Collected data entries
/-- What the delivery of a message leaves: its bytes in the buffer, and of the crew and the machine nothing but origin sets, phase
waits and lines of L1s changed. -/
theorem deliverMsg_spec {s t : State} {n buf : Nat} {m : Msg} {set : OSet} {c : Crew} (hc : Map.find? s.crews n = some c)
    (h : deliverMsg s n buf m set = .ok t) :
    ∃ w, Map.find? t.crews n = some w ∧ w.scratch = Memory.writeN c.scratch buf (bytesOf 8 (statusOf m) ++ m.payload) ∧ w.st = c.st ∧
      c.SameButRegs w ∧ (∀ grp, (Map.find? w.groups grp).map Group.episode = (Map.find? c.groups grp).map Group.episode) ∧
      t.ops = s.ops ∧ SameMemory s t ∧ ∀ k, (t.core k).sansLines = (s.core k).sansLines := by
  simp only [deliverMsg, hc] at h
  split at h
  · cases h
  · split at h
    · cases h
    · rename_i d t' hf
      cases h
      obtain ⟨hs, hk⟩ := foldE_keeps (P := fun a : Crew × Map OEntry => c.SameButRegs a.1 ∧ a.1.sansShare = c.sansShare)
        (fun a y b hb ha => ⟨ha.1.trans (joinShared_spec hb).1, (joinShared_spec hb).2.trans ha.2⟩) hf ⟨Crew.sameButRegs_of_sheaves rfl, rfl⟩
      have hgroups : d.groups = c.groups := (congrArg Crew.groups hk :)
      have hscratch : d.scratch = c.scratch := (congrArg Crew.scratch hk :)
      generalize hw : wakePhases { d with scratch := Memory.writeN d.scratch buf (bytesOf 8 (statusOf m) ++ m.payload) } = w
      obtain ⟨hacq, hcores⟩ := acquireAct_dev { s with osets := t', crews := Map.put s.crews n w } (dieOf d.core)
      refine ⟨w, ?_, ?_, ?_, ?_, fun grp => ?_, (congrArg State.ops hacq :), ?_, hcores⟩
      · exact (congrArg (fun q : State => Map.find? q.crews n) hacq :).trans (Map.find?_put_self _ _ _)
      · rw [← hw, ← hscratch]; rfl
      · rw [← hw]; exact (congrArg Crew.st hk :)
      · rw [← hw]; exact hs
      · rw [← hw, episode_wakePhases, ← hgroups]
      · exact ⟨(congrArg State.hbm hacq :), (congrArg State.host hacq :), (congrArg State.store hacq :)⟩

theorem read_writeN_below {bs : List Byte} {m : Memory} {a b : Nat} (h : Memory.wf m = true) (hb : b < a) :
    Memory.read (Memory.writeN m a bs) b = Memory.read m b := by
  induction bs generalizing m a with
  | nil => rfl
  | cons x rest ih =>
    rw [Memory.writeN, ih (Memory.wf_write m a x h) (by omega), Memory.read_write m a b x h, if_neg (by omega)]

theorem read_writeN {bs : List Byte} {m : Memory} {a i : Nat} (h : Memory.wf m = true) (hi : i < bs.length) :
    Memory.read (Memory.writeN m a bs) (a + i) = (bs[i]?).getD 0 := by
  induction bs generalizing m a i with
  | nil => cases hi
  | cons x rest ih =>
    cases i with
    | zero =>
      rw [Memory.writeN, read_writeN_below (Memory.wf_write m a x h) (show a + 0 < a + 1 by omega), Nat.add_zero, Memory.read_write m a a x h, if_pos rfl]
      rfl
    | succ j =>
      rw [Memory.writeN, show a + (j + 1) = a + 1 + j by omega]
      exact ih (Memory.wf_write m a x h) (Nat.lt_of_succ_lt_succ hi)

/-- A message's send that is over already ends nothing. -/
theorem sendOver_gone {s : State} {m : Msg} (h : Map.find? s.ops m.op = none) : sendOver s m = s := by simp only [sendOver, h]

section
variable {core : Nat} {s : State} {m : Msg} {rest : List Msg} {g : Grid} (hin : (s.core core).msgIn = m :: rest)
  (hg : Map.find? s.grids m.grid = some g) (hdone : g.done = false) (hstop : g.stopped = none)
include hin hg hdone hstop

/-- The first message on its way to a core, of a grid that goes on. -/
theorem exec_messageArrival : exec (.messageArrival core) s = .next (sendOver
    (match recvTaking (s.modCore core fun k => { k with msgIn := rest }) core m with
      | some (n, o, buf) => receiveMsg (s.modCore core fun k => { k with msgIn := rest }) core m n o buf
      | none =>
        if ((s.modCore core fun k => { k with msgIn := rest }).core core).msgQ.length < 64 then
          (s.modCore core fun k => { k with msgIn := rest }).modCore core fun k => { k with msgQ := k.msgQ ++ [m] }
        else dropMsg (s.modCore core fun k => { k with msgIn := rest }) core m) m) := by
  show execMessageArrival core s = _
  have hg' : Map.find? (s.modCore core fun k => { k with msgIn := rest }).grids m.grid = some g := hg
  have hover : ¬(g.done || g.stopped.isSome) = true := by simp [hdone, hstop]
  simp only [execMessageArrival, hin, hg', if_neg hover]
  cases recvTaking (s.modCore core fun k => { k with msgIn := rest }) core m with
  | some r => rfl
  | none =>
    dsimp only
    split <;> rfl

Problem to work on:
In the entries above, the lines between the one holding "rename_i d t' hf" and the one holding "rw [Memory.writeN, show", inclusive, are to be printed exactly as written, and those alone.

Exercise answer:
    · rename_i d t' hf
      cases h
      obtain ⟨hs, hk⟩ := foldE_keeps (P := fun a : Crew × Map OEntry => c.SameButRegs a.1 ∧ a.1.sansShare = c.sansShare)
        (fun a y b hb ha => ⟨ha.1.trans (joinShared_spec hb).1, (joinShared_spec hb).2.trans ha.2⟩) hf ⟨Crew.sameButRegs_of_sheaves rfl, rfl⟩
      have hgroups : d.groups = c.groups := (congrArg Crew.groups hk :)
      have hscratch : d.scratch = c.scratch := (congrArg Crew.scratch hk :)
      generalize hw : wakePhases { d with scratch := Memory.writeN d.scratch buf (bytesOf 8 (statusOf m) ++ m.payload) } = w
      obtain ⟨hacq, hcores⟩ := acquireAct_dev { s with osets := t', crews := Map.put s.crews n w } (dieOf d.core)
      refine ⟨w, ?_, ?_, ?_, ?_, fun grp => ?_, (congrArg State.ops hacq :), ?_, hcores⟩
      · exact (congrArg (fun q : State => Map.find? q.crews n) hacq :).trans (Map.find?_put_self _ _ _)
      · rw [← hw, ← hscratch]; rfl
      · rw [← hw]; exact (congrArg Crew.st hk :)
      · rw [← hw]; exact hs
      · rw [← hw, episode_wakePhases, ← hgroups]
      · exact ⟨(congrArg State.hbm hacq :), (congrArg State.host hacq :), (congrArg State.store hacq :)⟩

theorem read_writeN_below {bs : List Byte} {m : Memory} {a b : Nat} (h : Memory.wf m = true) (hb : b < a) :
    Memory.read (Memory.writeN m a bs) b = Memory.read m b := by
  induction bs generalizing m a with
  | nil => rfl
  | cons x rest ih =>
    rw [Memory.writeN, ih (Memory.wf_write m a x h) (by omega), Memory.read_write m a b x h, if_neg (by omega)]

theorem read_writeN {bs : List Byte} {m : Memory} {a i : Nat} (h : Memory.wf m = true) (hi : i < bs.length) :
    Memory.read (Memory.writeN m a bs) (a + i) = (bs[i]?).getD 0 := by
  induction bs generalizing m a i with
  | nil => cases hi
  | cons x rest ih =>
    cases i with
    | zero =>
      rw [Memory.writeN, read_writeN_below (Memory.wf_write m a x h) (show a + 0 < a + 1 by omega), Nat.add_zero, Memory.read_write m a a x h, if_pos rfl]
      rfl
    | succ j =>
      rw [Memory.writeN, show a + (j + 1) = a + 1 + j by omega]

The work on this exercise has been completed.